Подобно многим другим жёнам она могла бы устраивать скандалы по поводу моих частых разъездов, постоянного отсутствия на переговорах. Могла бы завидовать тому, что я часто ем вкусные вещи на обедах с иностранцами, постоянно уезжаю в норвежский посёлок и никогда не беру её с собой. Могла бы, но не делала этого. Ей достаточно было участия в официальных праздничных приёмах, когда руководство приглашалось вместе с жёнами. Тогда она попадала в норвежский посёлок, видела магазины и всё, что хотела, вела интеллигентные беседы с руководством Шпицбергена, танцевала на приёмах, и вот тут уж не прощала, если оказывалась без моего внимания. На публике жене своей я должен был воздавать сполна за долгие дни затворничества. И никаких споров на этот счёт.
Питались мы, как правило, в столовой, как и все. На завтрак я не ходил, экономя время. Идя в столовую на обед или ужин, Юля брала с собой разные баночки и набирала с раздаточного стола всякой снеди, которую потом облагораживала по-своему для приёма на завтрак.
Любимыми спортивными занятиями у нас обоих был теннис, плавание в бассейне и катание на лыжах. И на почте, когда приезжали иностранные туристы, жена меня полностью заменяла.
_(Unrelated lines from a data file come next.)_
-- ==== Sys2Proof/Tests/Slice0.lean ====
section
/-!
SUPPORT. Tests/Slice0.lean: small checks of the model. Words and values come from the tables and worked examples of spec/;
theorems named test_meets_* give states and operands that meet the hypotheses of the statements.
-/
namespace Sys2Proof.Tests
open Sys2Proof Sys2Proof.Machine

/-! ## States to test on -/

/-- A place for every test: slot 0 of tile 0 of CD0. -/
def here : Place := ⟨0, 0, 0⟩

/-- A second place, slot 1 of the same tile. -/
def there : Place := ⟨0, 0, 1⟩

/-- A live context in slot 0. Page 0 of its first 64 KiB pages is committed on frame 16 with every permission, page 1 is reserved
with Touch, page 2 reserved without; frames 32 and 33 are its pool; its heap is page 4. -/
def ctxT : Ctx where
  slot := 0
  gen := 1
  st := .live
  tag := 7
  weight := 1
  q0 := 1
  q1 := 2
  heapBase := 0x40000
  heapSize := 0x10000
  tqBase := 0
  tqS := 6
  handlerDesc := 0
  stall := 0
  mapBase := 0
  mapSize := 0
  saveBase := 0
  saveSize := 0
  cap := 16
  buddy := 0
  noBuddy := true
  durable := []
  payload := []
  pte := [(⟨1, 0⟩, 1), (⟨2, 0⟩, 1), (⟨3, 0⟩, 0x1001CA), (⟨3, 1⟩, 0x3C6), (⟨3, 2⟩, 0x1C6)]
  pool := [16, 32, 33]
  frames := [32, 33]
  allocs := []
  pageCmds := []
  invals := []
  migs := []
  templates := []
  ginsts := []
  counters := {}
  tail := 0
  overflows := 0
  spell := false
  held := []
  handlerRec := none
  handlerLive := false
  tried := 0
  slotLog := []
  watch := 0
  sent := 0
  applied := 0
  cut := .preempt
  drain := none
  cutAt := 0
  mapFault := 0
  epoch := 0
  podPkgs := []
  savedGroups := []
  waits := []
  aborts := []
  asked := false

/-- A node of an instruction whose slots hold the tokens. -/
def nodeT (i : Instr) (l r t g : Option Token) : Node := { freshNode ((encode i).getD 0) i with l := l, r := r, t := t, g := g }

/-- A running block at address 0 of one of these nodes, the first in turn, with the literals. -/
def runT (lits : List Word) (ns : List Node) : BlockRun := ⟨0, ns.length, lits.length, 0, false, false, lits, ns, 0, []⟩

/-- A group of the largest shape that runs a block. -/
def groupT (p : Place) (run : Option BlockRun) : Group :=
  { freshGroup p 0 1 0x80000 0 [p] false widestDesc (List.replicate 8 {}) (List.replicate 8 none) [] [] 0 with run := run }

/-- The package with one context and groups. -/
def stateT (gs : List Group) : State := { State.reset with ctxs := [ctxT], groups := gs, turn := .group here }

/-- The turn stands at an instruction with these tokens. -/
def atT (i : Instr) (l r t g : Option Token) : State := stateT [groupT here (some (runT [7, 9] [nodeT i l r t g]))]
А чтобы лучше общаться с посетителями, она систематически посещала мои курсы английского языка. Так что получалась полная гармония, которая многие годы помогала нам выживать в непростых условиях Заполярья.
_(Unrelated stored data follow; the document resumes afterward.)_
/-- R64, R66, R68, R71: Stages D to G for a face, as the state stands at its slot start, and that the level never exceeds the cap (the
pattern step being at most 7). That an absent standing level, which R71 and R73 exclude, counts as 0 is the model's choice (log entry
14). -/
def Obligations.StagesDToG : Prop :=
  ∀ (s : State) (i : FaceNo),
    let f := s.faces.get i
    let z := s.zones.get f.config.zone
    let tm := trimmed (curveLookup (s.curves.get f.config.curve).live z.ambient) f.config.trim
    let claim := (s.claims.get i).map Claim.mode
    (∀ (c : Capability) (d : Nat), f.dyn.capability = some c → f.dyn.stringsOut = some d → 1 ≤ c.strings → c.strings ≤ 64 → 1 ≤ d →
      d ≤ z.config.dmax → d < c.strings → kindIn f.dyn.asserted .strings = false →
      s.compensatedFor i = tm * c.strings / (c.strings - d)) ∧
    ((f.dyn.capability = none ∨ f.dyn.stringsOut = none ∨ kindIn f.dyn.asserted .strings = true ∨
        (∃ c ∈ f.dyn.capability, c.strings = 0 ∨ 64 < c.strings) ∨
        (∃ d ∈ f.dyn.stringsOut, d = 0 ∨ z.config.dmax < d ∨ ∃ c ∈ f.dyn.capability, c.strings ≤ d)) →
      s.compensatedFor i = tm) ∧
    (let caps := [f.config.cap, z.config.zoneCap, 10000] ++ (if s.curfew then [z.config.curfewCap] else [])
        ++ (if kindIn f.dyn.asserted .thermal then [f.config.cap / 2] else [])
        ++ (match claim with | some (.cap v) => [v] | _ => [])
     s.capFor i ∈ caps ∧ ∀ v ∈ caps, s.capFor i ≤ v) ∧
    (s.goalFor i =
      if f.dyn.state = .cutoff then ⟨0, .immediate, false⟩
      else if claim = some .blank then ⟨0, .immediate, false⟩
      else match f.config.conditioning with
        | .normal => ⟨min (s.compensatedFor i) (s.capFor i), .slewed, false⟩
        | .fixed v => ⟨min v (s.capFor i), .slewed, false⟩
        | .blank => ⟨0, .immediate, false⟩
        | .pattern => ⟨f.dyn.patternStep * s.capFor i / 7, .direct, true⟩) ∧
    (let g := s.goalFor i
     let c1 := min (f.dyn.commanded.getD 0) (s.capFor i)
     s.levelFor i =
        match g.kind with
        | .immediate => 0
        | .direct => g.value
        | .slewed =>
          if c1 < g.value then min g.value (c1 + f.config.slewUp)
          else if g.value < c1 then max g.value (c1 - f.config.slewDown)
          else c1) ∧
    (f.dyn.patternStep ≤ 7 → s.levelFor i ≤ s.capFor i ∧ s.levelFor i ≤ 10000)

/-- R46, R66: the curfew test, and the law of the unset clock: no level the engine computes then exceeds the zone's curfew cap. -/
def Obligations.Curfew : Prop :=
  (∀ s : State, s.curfew = true ↔
    match s.dayClock with
    | none => True
    | some t =>
      (s.curfewStart < s.curfewEnd ∧ s.curfewStart ≤ t ∧ t < s.curfewEnd) ∨
        (s.curfewEnd < s.curfewStart ∧ (s.curfewStart ≤ t ∨ t < s.curfewEnd))) ∧
    ∀ (s : State) (i : FaceNo), s.dayClock = none → (s.faces.get i).dyn.patternStep ≤ 7 →
      s.levelFor i ≤ (s.zones.get (s.faces.get i).config.zone).config.curfewCap

/-- R74, R24: Stage H. -/
def Obligations.StageH : Prop :=
  (∀ (c f m : Nat) (w : Width), w = .w8 ∧ m = 255 ∨ w = .w12 ∧ m = 4095 →
    (f ≤ c → driveCode c f w = m) ∧ (c < f → driveCode c f w = (c * m + f / 2) / f) ∧ driveCode c f w ≤ m ∧
      (0 < f → driveCode 0 f w = 0) ∧ (c < f → c * m + f / 2 < f * (m + 1)) ∧ (c ≤ 10000 → c * m ≤ 40950000)) ∧
    (∀ (s : State) (i : FaceNo), s.codeFor i = driveCode (s.levelFor i) (s.faces.get i).config.fullScale (s.widthFor i)) ∧
    (∀ (s : State) (i : FaceNo), s.widthFor i = s.effective i) ∧
    FaceConfig.cold.fullScale = 7500

/-- R70, R10: every frame that a slot start sends to a face in CUTOFF, and to an ACTIVE face that holds a BLANK claim, is LEVEL with code
0, and its commanded level becomes 0. A full scale of 0 is outside its range (SettingInv). -/
def Obligations.DarkFaces : Prop :=
  ∀ (s : State) (served : List FaceNo) (i : FaceNo) (todo : List FaceNo), 0 < (s.faces.get i).config.fullScale → s.mode ≠ .halted →
    ((s.faces.get i).dyn.state = .cutoff ∨
      (s.faces.get i).dyn.state = .active ∧ (s.claims.get i).map Claim.mode = some .blank) →
    ∃ (width : Width) (proof : Option (BitVec 16)) (c : Cycle),
      (s.slotStart served i todo).cycle = some c ∧ c.slot.face = i ∧ c.slot.frame = .level width 0 proof ∧
        c.slot.wrote = some 0 ∧ (((s.slotStart served i todo).faces.get i).dyn.commanded = some 0)

/-! ## The Fault Monitor (chapter 6) and face life (chapter 5) -/

/-- R106 to R112: the observation of each kind from a slot report and the face's record before it. -/
def Obligations.ObservationRules : Prop :=
  ∀ (r : SlotReport) (d : FaceDynamic),
    let yes (p : Prop) [Decidable p] : Observation := if p then .present else .absent
    observe r d .noReply = yes (r.reply = none) ∧
    observe r d .badFrame = yes (.corrupt ∈ r.outcomes) ∧
    (∀ st : StatusReply, r.reply = some (.status st) → d.state = .active ∨ d.state = .cutoff →
      observe r d .thermal = yes (st.flags.thermal = true) ∧
      observe r d .power = yes (st.flags.power = true) ∧
      observe r d .door = yes (st.flags.door = true) ∧
      observe r d .strings = (match st.stringsOut with | none => .notObserved | some n => yes (r.dmax < n)) ∧
      observe r d .echo = (match r.frame with
        | .level w code proof =>
          yes (st.shown.width ≠ w ∨ st.shown.code ≠ code ∨ (proof ≠ none ∧ st.echo ≠ proof))
        | .hold | .ident => .notObserved) ∧
      observe r d .overbright = (match st.measured, d.capability, d.delivered with
        | some m, some c, some level => if c.photometer then yes (4 * m > 5 * level + 400) else .notObserved
        | _, _, _ => .notObserved)) ∧
    ((∀ st : StatusReply, r.reply = some (.status st) → ¬(d.state = .active ∨ d.state = .cutoff)) →
      ∀ k : FaultKind, k ≠ .noReply → k ≠ .badFrame → observe r d k = .notObserved)

/-- R113, R114, R124: what one slot's observations do to the runs, the asserted set and the ECHO counter, and what they leave. -/
def Obligations.PersistenceRules : Prop :=
  ∀ (persist : Table Persistence 8) (r : SlotReport) (d : FaceDynamic),
    let e := applyObservations persist r d
    (∀ k : FaultKind,
      let old := d.runs.get k.no
      let new := e.runs.get k.no
      match observe r d k with
      | .present => new = ⟨min 15 (old.present + 1), 0⟩ ∧
          (kindIn e.asserted k = true ↔ kindIn d.asserted k = true ∨ (persist.get k.no).assert ≤ min 15 (old.present + 1))
      | .absent => new = ⟨0, min 15 (old.absent + 1)⟩ ∧
          (kindIn e.asserted k = true ↔ kindIn d.asserted k = true ∧ min 15 (old.absent + 1) < (persist.get k.no).clear)
      | .notObserved => new = old ∧ kindIn e.asserted k = kindIn d.asserted k) ∧
    e = { d with
      runs := e.runs
      asserted := e.asserted
      live := if observe r d .echo = .present then { d.live with echo := min 4095 (d.live.echo + 1) } else d.live }

/-- R119, R93 to R97: the delivered level, the stored reports, and the change of face life at a slot end, for every frame, reply and
state; in particular the joins and the restarts. The model's own: the restart of a face restored or cut off during its slot (log entry
16), the full scale as the slot end finds it (log entry 17), and what a restart keeps (log entry 18). -/
def Obligations.FaceLife : Prop :=
  ∀ (s : State) (r : SlotReport),
    let f := s.faces.get r.face
    let d := applyObservations s.persist r f.dyn
    s.monitored r =
      match r.reply with
      | none => (d, none)
      | some (.status st) =>
        let d1 := match r.frame with
          | .level _ _ _ => { d with delivered := r.wrote }
          | .hold | .ident => d
        if f.dyn.state = .active ∨ f.dyn.state = .cutoff then
          ({ d1 with
            shown := some ⟨min st.shown.code (match st.shown.width with | .w8 => 255 | .w12 => 4095), st.shown.width⟩
            stringsOut := match st.stringsOut with | some n => some (min n 64) | none => d.stringsOut
            measured := match st.measured, d.capability with
              | some m, some c => if c.photometer then some m else d.measured
              | _, _ => d.measured
            flags := st.flags }, none)
        else (d1, none)
      | some (.identity x) =>
        let full := match x.maxWidth with | .w8 => 255 | .w12 => 4095
        let code := min x.code full
        let known := { d with
          capability := some ⟨x.maxWidth, x.photometer, if x.strings ≤ 64 then x.strings else 0⟩
          shown := some ⟨code, x.maxWidth⟩
          delivered := none }
        let level := min 10000 (code * f.config.fullScale / full)
        match f.dyn.state with
        | .joining => ({ known with state := .active, commanded := some level }, some (.active, false))
        | .active => ({ known with commanded := some level }, some (.active, true))
        | .cutoff => (known, some (.cutoff, true))
        | .offline => (d, none)

/-- R105, R118, R120, R98, R103: the Fault Monitor's steps in order: the record, the FACE_FAULT notice of a changed set, the FACE_STATE
notice of a join or restart, and the entry to CUTOFF with its counter, its place in the hazard set and its notice. -/
def Obligations.FaultMonitorSteps : Prop :=
  ∀ (s : State) (r : SlotReport),
    let f := s.faces.get r.face
    let d := (s.monitored r).1
    let notices := (if d.asserted = f.dyn.asserted then [] else [.faceFault r.face d.asserted])
      ++ (match (s.monitored r).2 with | none => [] | some (st, again) => [.faceState r.face st again])
    let g : Face := { f with dyn := d }
    s.faultMonitor r =
      if d.state = .active ∧ kindIn d.asserted .overbright = true ∧ (s.mode = .running ∨ s.mode = .halting) then
        State.postAll { s with
            faces := s.faces.set r.face { g with dyn := { d with
              state := .cutoff, live := { d.live with cutoffs := min 255 (d.live.cutoffs + 1) } } }
            hazard := s.hazard ||| (1#32 <<< r.face.val) }
          (notices ++ [.faceState r.face .cutoff false])
      else State.postAll { s with faces := s.faces.set r.face g } notices

/-! ## Sensors and zones (chapter 2) -/

/-- R27, R28, R32: an expiry of the scan timer restarts it and starts a scan: the naming acts on the sensors, and the first named sensor
is polled or the scan completes at once. R29 to R32: a poll's end as a valid read, as one not acknowledged, and as one not complete in
time, and the poll or scan completion that follows; the three data bytes, most significant first, and the read on the bus (R173), its
address byte ending in the read bit (log entry 15). The part ends a valid read with no acknowledge and a stop condition (R173), and one
not complete in time with a stop condition (R29); that it ends one not acknowledged so too is log entry 15's. A stopped timer does not expire, and with no poll under way nothing ends (log entry
3). A valid read cannot arrive for an UNUSED sensor (SensorInv). -/
def Obligations.ScansAndPolls : Prop :=
  ∀ s : State,
    (s.resetting = false →
      exec .scanTimerExpiry s = .next (
        if s.scanTimer = none then s else State.scanStarted { s with scanTimer := some s.scanPeriod })) ∧
    (∀ c ∈ s.scan,
      let x := s.sensors.get c.polling
      (s.sensorAddress = some (40 + c.polling.val) ∧
        s.sensorBus = some [.start, .address (BitVec.ofNat 8 (81 + 2 * c.polling.val)), .sensorAcknowledge, .data, .acknowledge, .data,
          .acknowledge, .data, .noAcknowledge, .stop]) ∧
      (∀ high middle low : Byte, x.health ≠ .unused →
        exec (.sensorPollEnd (.valid high middle low)) s = .next (
          let lux := min (word3 high middle low) 100000
          s.polled c [.noAcknowledge, .stop] (match x.health with
            | .unused => x
            | .doubtful => ⟨.good, 0, 0, some lux⟩
            | .good => { x with reading := some lux }
            | .failed => if x.validRun = 0 then { x with validRun := 1, reading := some lux } else ⟨.good, 0, 0, some lux⟩))) ∧
      (let failed : State := s.polled c [.stop] (match x.health with
          | .unused => x
          | .good => ⟨.doubtful, 1, 0, x.reading⟩
          | .doubtful => if x.missRun < 3 then { x with missRun := x.missRun + 1 } else ⟨.failed, 4, 0, x.reading⟩
          | .failed => ⟨.failed, 4, 0, x.reading⟩)
       exec (.sensorPollEnd .unacknowledged) s = .next failed ∧ exec .sensorPollTimeout s = .next failed)) ∧
    (s.scan = none →
      s.sensorAddress = none ∧ s.sensorBus = none ∧
        (∀ result : PollEnd, exec (.sensorPollEnd result) s = .next s) ∧ exec .sensorPollTimeout s = .next s)

/-- R34: the filter never passes the sample and never stalls short of it, and reaches it at once with a factor of 16. -/
def Obligations.FilterStep : Prop :=
  ∀ a sample kf kr : Nat, 1 ≤ kf → kf ≤ 16 → 1 ≤ kr → kr ≤ 16 →
    (filterStep a sample kf kr = if sample < a then a - ((a - sample) * kf + 15) / 16
      else if a < sample then a + max 1 ((sample - a) * kr / 16) else a) ∧
    (sample < a → sample ≤ filterStep a sample kf kr ∧ filterStep a sample kf kr < a) ∧
    (a < sample → a < filterStep a sample kf kr ∧ filterStep a sample kf kr ≤ sample) ∧
    (a ≤ 100000 → sample ≤ 100000 → filterStep a sample kf kr ≤ 100000) ∧
    (kf = 16 → kr = 16 → filterStep a sample kf kr = sample)

/-! ## What every step keeps -/

/-- The queue, the curves and the claims keep R149's, R47's and R128's conditions. -/
def Obligations.StepKeepsQueueCurvesClaims : Prop :=
  ∀ s t : State, QueueInv s → CurveInv s → ClaimInv s → step s = .next t → QueueInv t ∧ CurveInv t ∧ ClaimInv t

/-- R2 to R6, R12 to R14, R163: the cycle, the slot, the timers, the reset line and the modes keep agreeing. The empty queue, and the
hold-off and error counts of 0, while a reset is in progress are the model's choice (log entry 9). -/
def Obligations.StepKeepsChain : Prop :=
  ∀ s t : State, ChainInv s → step s = .next t → ChainInv t

/-- R10, R99, R112: CUTOFF and OVERBRIGHT keep apart as the modes say, and a face not yet ACTIVE has nothing else asserted. -/
def Obligations.StepKeepsCutoffs : Prop :=
  ∀ s t : State, ChainInv s → CutoffInv s → step s = .next t → CutoffInv t

/-- R73, R78, R69, R71: levels stay present exactly where they must be, and within their ranges. -/
def Obligations.StepKeepsLevels : Prop :=
  ∀ s t : State, LevelInv s → step s = .next t → LevelInv t

/-- Counters, counts, runs and settings stay within their ranges and on their steps. -/
def Obligations.StepKeepsRanges : Prop :=
  ∀ s t : State, CountInv s → SettingInv s → step s = .next t → CountInv t ∧ SettingInv t

/-- The sensors' records keep agreeing with their health, and the estimates stay in range. -/
def Obligations.StepKeepsSensors : Prop :=
  ∀ s t : State, SettingInv s → SensorInv s → step s = .next t → SensorInv t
ШПИЦБЕРГЕН — БОЛЬ МОЯ И РАДОСТЬ
Прочитал написанное и удивился, но знаешь чему, дорогой мой читатель? Поразило меня, как много норвежских и русских друзей моих осталось за обложками этой книги, как много событий в ней не упомянуто. Сколько ещё интересного я не рассказал об этом поразительно прекрасном крае белоснежной чистоты ледников, совершенных, как груди Венеры гор, бездонных фьордов с постоянно меняющейся окраской морских вод. Но разве можно объять необъятное, описать неописуемое, уложить в рамки то, что не имеет предела?
Я — южанин по натуре — только волею случая оказался на краю земли, куда даже в мечтах не собирался попадать, но раз очутившись там, уже не могу забыть эту землю, не могу от неё оторваться. В чём причина?
Два летних месяца две тысячи четвёртого года пребывания на Шпицбергене доставили мне много неприятных минут, заставивших написать прощальные стихи, которые я не могу сейчас не вспомнить:
Грустно сознавать, что земля, которую в далёкие годы русские поморы любовно именовали «Батюшка Грумант», на которую ходили не только добычи ради, но и как в дом родимый, коли так ласково к нему обращались, земля эта сегодня напоминает изгоя нашего государства.
Ничего российского не осталось в норвежском посёлке Лонгиербюен, кроме бывших сотрудников треста «Арктикуголь», сбежавших от России на безвизовую территорию Норвегии в поисках заработка и спокойной жизни. Из трёх некогда процветавших российских посёлков с трудом коротает век один Баренцбург, теряющий всё больше и больше своё былое великолепие. Старые дома легко сносятся, а новые уж более десяти лет не строятся. Брошенные посёлки превращаются в пристанище духов, песцов и белых медведей.
Почти четверть своей трудовой жизни я провёл на архипелаге, прилагая все силы к тому, что бы его узнали и полюбили в России, чтобы приезжающие к нам на Шпицберген иностранные гости чувствовали себя в российских посёлках комфортно, уютно, как у себя дома, чтобы соседи наши норвежцы приезжали бы к нам в гости как братья, а не хозяева. Не всё, к сожалению, удалось, оттого и болит сердце.